Erneut wandte er sich dem Arzt zu. »Ich hatte als Junge ein Lieblingspferd. Bei seiner Geburt war es in Steißlage, und die Pferdeknechte, sie … Ich habe es auch bei Schafen gesehen, bei Kälbern … Es gibt Möglichkeiten, der Natur in solchen Situationen auf die Sprünge zu helfen. Das Baby zu drehen. Das stimmt doch, oder?«
Entsetzt starrte der Mediziner ihn an. »Ja, es gibt Methoden. Aber bei einer königlichen Patientin …«
»Bereiten Sie das vor!«, befahl George. »Auf der Stelle!«
»Eure Majestät, sie ist weder ein Pferd noch ein Schaf.«
»Wir sind alle Tiere, Doktor, und mir ist sonnenklar, dass dieses Baby da rausmuss. Wenn wir das mit einem Kalb oder Lamm hinkriegen, dann lässt es sich doch gewiss auch mit einem winzigen Menschen machen.«
»Wie kann ich helfen?«, fragte Lady Danbury.
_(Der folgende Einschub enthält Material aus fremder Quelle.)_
-- ==== Sys2Proof/Machine/Poll.lean ====
section
/-! DEFINITION. What the hub's units look at, and how often: ropes, tasks, queues of records and commands, timers. How soon an
engine sees what it waits for is a free value with a bound (log 11). -/

namespace Sys2Proof.Machine

/-! ## Timers (R28, R116, R120, R150, R405, R412, R416) -/

/-- Every n hub cycles. -/
def State.every (s : State) (n : Nat) (l : List Agent) : State := if s.now % n = 0 then s.after l else s

/-- Hub cycles in 1 ms. -/
def hubMs : Nat := 2000000

/-- Events at fixed times. R120 asks for a rebase sweep at least once every 2^28 ticks: the model runs one every 2^26 ticks, over all slices
and cores in one step (DESIGN CHOICE, log 114). The intervals of the governor begin at the multiples of 20,000 hub cycles, whenever a cold
reset came (R147; DESIGN CHOICE, log 115). -/
noncomputable def State.timers (s : State) : State :=
  let s := s.every 64 [.ev .leaseTick]
  let s := s.every (64 * 2 ^ 26) [.ev .rebaseSweep]
  let s := s.every 16 [.ev .dispatchChoice]
  let s := s.every 1200000000000 [.ev .scrubPass]
  let s := s.every 20000 [.ev (.governorBoundary (Config.govInput (s.gint.toNat + 1)))]
  let s := if s.mgmt.chen then (s.every 200000 [.ev .arbitrationRound]).every hubMs [.ev .heartbeatSend] else s
  if s.mgmt.ckper = 0 then s else s.every (hubMs * s.mgmt.ckper.toNat) [.ev .checkpointPeriod]

/-- Members whose silence has reached its limit (R412, R415). -/
noncomputable def State.timeouts (s : State) : List Agent :=
  let l := s.others.filter (fun k => s.silentLong k && !s.isFenced k)
  if !s.others.isEmpty && s.others.all s.silentLong && (!s.mgmt.isol || !l.isEmpty) then [.ev .isolation]
  else l.map (fun k => .ev (.heartbeatTimeout (Fin.ofNat 4 k)))

/-! ## Ropes (R13, R23, R24, R428) -/

/-- The rope engine looks at rope r: at a free moment, at the latest every 4,000 hub cycles. -/
def State.looksAt (s : State) (m r : Nat) : Bool := s.now % 4000 = 0 || bitOf m r

/-- What a look at a rope can show. -/
noncomputable def State.ropePolls (s : State) (r : Nat) : List Agent :=
  let k := s.ropeOf r
  let d := s.ropeDesc r
  let n : RopeNo := Fin.ofNat 256 r
  if descEn d && !k.en then [.ev (.ropeEnable n)]
  else if !descEn d && k.en then [.ev (.ropeDisable n)]
  else if !k.en then []
  else
    (if k.st = .link && k.last.isNone && descHead d ≠ 0 then [.ev (.headWrite n (descHead d))] else []) ++
      [.ev (.descriptorWriteObserved n), .ev (.nextWordObserved n), .ev (.recordFetch n), .ev (.knotWriteObserved n)]

/-- Every rope that the engine looks at now. -/
noncomputable def State.pollRopes (s : State) : State :=
  if s.host.rten then
    let m := Config.choice s.freeCtr
    State.after { s with freeCtr := s.freeCtr + 1 } (((List.range 256).filter (s.looksAt m)).flatMap s.ropePolls)
  else s

/-! ## Tasks (R22, R33, R164) -/

/-- What a dispatched task waits for. -/
noncomputable def taskPolls (t : Task) : List Agent :=
  match t.st with
  | .loading => (List.range t.ncores).map (fun p => .ev (.teamArmed t.id p))
  | .retired => [.ev (.taskRetire t.id)]
  | .saved | .switched => []
  | _ => [.ev (.variantSwitch t.id), .ev (.taskRetire t.id)]

/-! ## Queues of the hub (R357, R361, R370, R373, R389, R423) -/

/-- The row that carries out an SCMD word; a word without an assigned code stays a register write. -/
noncomputable def scmdRow (k : SupNo) (w : Word) : Instr :=
  match scCode w with
  | 1 => .resume k w
  | 2 => .wreg k w
  | 3 => .stop k w
  | 4 => .withdraw k w
  | 5 => .dsave k w
  | 6 => .fsave k w
  | 7 => .restore k w
  | 8 => .term k w
  | 9 => .fans k w
  | _ => .registerWrite (k.val + 2) 0x10 w

/-- What waits at a supervisor: a command in progress or queued, and records. -/
noncomputable def supPolls (k : SupNo) (u : Sup) : List Agent :=
  (if u.sbusy || !u.scq.isEmpty then [.sup k] else []) ++
    (if u.twait.isEmpty then [] else [.ev (.trapRecordWrite k)]) ++
    (if u.fwait.isEmpty then [] else [.ev (.supervisorFaultRecordWrite k)])

/-- A supervisor goes on by itself: with the command in progress, or the oldest queued one (R373). -/
noncomputable def State.supTurn (s : State) (k : SupNo) : Out :=
  let u := s.sup k.val
  let go (w : Word) : Out := exec (scmdRow k w) (s.modSup k.val (fun u => { u with spoll := true }))
  if u.sbusy then go u.scur
  else match u.scq with
    | q :: _ => go q.1
    | [] => .next s

/-- The row that carries out a monitor request (R390). -/
noncomputable def monitorRow (ch : Option SupNo) (b : BitVec 512) : Instr :=
  match rqOp b with
  | 1 => .bind ch b
  | 2 => .unbind ch b
  | 3 => .root ch b
  | 4 => .route ch b
  | 5 => .floor ch b
  | 6 => .update ch b
  | 7 => .query ch b
  | _ => .monitorRequestOtherOp ch b

/-- The row that carries out what waits at the monitor (R388, R389). -/
noncomputable def MonReq.row (q : MonReq) : Instr :=
  match q with
  | .req ch b => monitorRow ch b
  | .inst id => .globalWritePerform id
  | .launch t => .teamArmed t 0
  | .spdm k p =>
    match k with
    | .version => .getVersion p
    | .capabilities => .getCapabilities p
    | .algorithms => .negotiateAlgorithms p
    | .digests => .getDigests p
    | .certificate => .getCertificate p
    | .challenge => .challenge p
    | .measurements => .getMeasurements p
    | .unsupported => .unsupportedRequest p

/-- The row that carries out the oldest entry of the maintenance queue. -/
noncomputable def State.mqPolls (s : State) : List Agent :=
  match s.mq with
  | [] => []
  | m :: _ =>
    match m.desc with
    | none => [.ev .shoot]
    | some d =>
      if m.orig.pushed && mdBad d then [.ev .maintenanceDescriptorInvalid]
      else if mdOp d = 1 then [.ev .shoot]
      else if mdOp d = 2 then [.ev .fliph]
      else [.ev .flipd]

/-- The hub's queues. -/
noncomputable def State.queuePolls (s : State) : List Agent :=
  s.mqPolls ++ (if s.fqwait.isEmpty then [] else [.ev .faultRecordWrite]) ++
    (if s.wonus.isEmpty then [] else [.ev .wonusRecordWrite]) ++
    s.sups.flatMap (fun e => supPolls (Fin.ofNat 16 e.1) e.2) ++
    (if s.mon.queue.isEmpty || s.reqBusy then [] else [.mon]) ++
    (match s.ckRun with
      | some r => [.ev (.begin r.n)]
      | none => [])

/-! ## Hops (R399) -/

/-- Raises that complete now: at a free moment, at the latest 16,000 hub cycles after the boundary. -/
noncomputable def State.pollHops (s : State) : State :=
  let l := s.cores.filter (fun e => e.2.clk.hop.isSome)
  if l.isEmpty then s
  else
    let m := Config.choice s.freeCtr
    State.after { s with freeCtr := s.freeCtr + 1 }
      ((l.filter (fun e => s.now % 20000 = 16000 || bitOf m e.1)).map (fun e => .ev (.opHopComplete (Fin.ofNat 128 e.1))))

/-- Everything that the hub's units look at in a cycle. -/
noncomputable def State.polls (s : State) : State :=
  let s := s.pollRopes.pollHops
  (s.after (s.tasks.flatMap taskPolls)).after s.queuePolls

end Sys2Proof.Machine
end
»Wir beide werden sie festhalten, während der Doktor arbeitet.«
Sie nickte und kam rasch an seine Seite.
»Ich glaube, wir müssen dich ein Stück bewegen«, sagte er zu Charlotte. »Nur bis zur Bettkante. Leg deine Arme um meinen Hals.« Er schaute Lady Danbury an. »Stützen Sie ihre Schultern.«
»Ich bin bereit«, verkündete der Arzt.
»Ich nicht«, schrie Charlotte.
»Doch, meine Liebste, das bist du«, versicherte George. »Weißt du noch? Zusammen. Zusammen können wir alles schaffen.«
»Ihr seid die stärkste Frau, die ich kenne«, pflichtete Lady Danbury ihm bei.
»Und du wärst damals problemlos über die Gartenmauer gekommen, wenn du nicht all diese Röcke getragen hättest«, ergänzte George. »Auch wenn ich sehr froh bin, dass es dir nicht gelungen ist.«
»Ihr müsst mir ein paar deutsche Flüche beibringen«, verlangte Lady Danbury.
»Was?«, fragte Charlotte.
Lady Danbury suchte Georges Blick und zwinkerte. Sie arbeiteten gut zusammen, wenn es darum ging, Charlotte abzulenken, während der Arzt das Baby drehte.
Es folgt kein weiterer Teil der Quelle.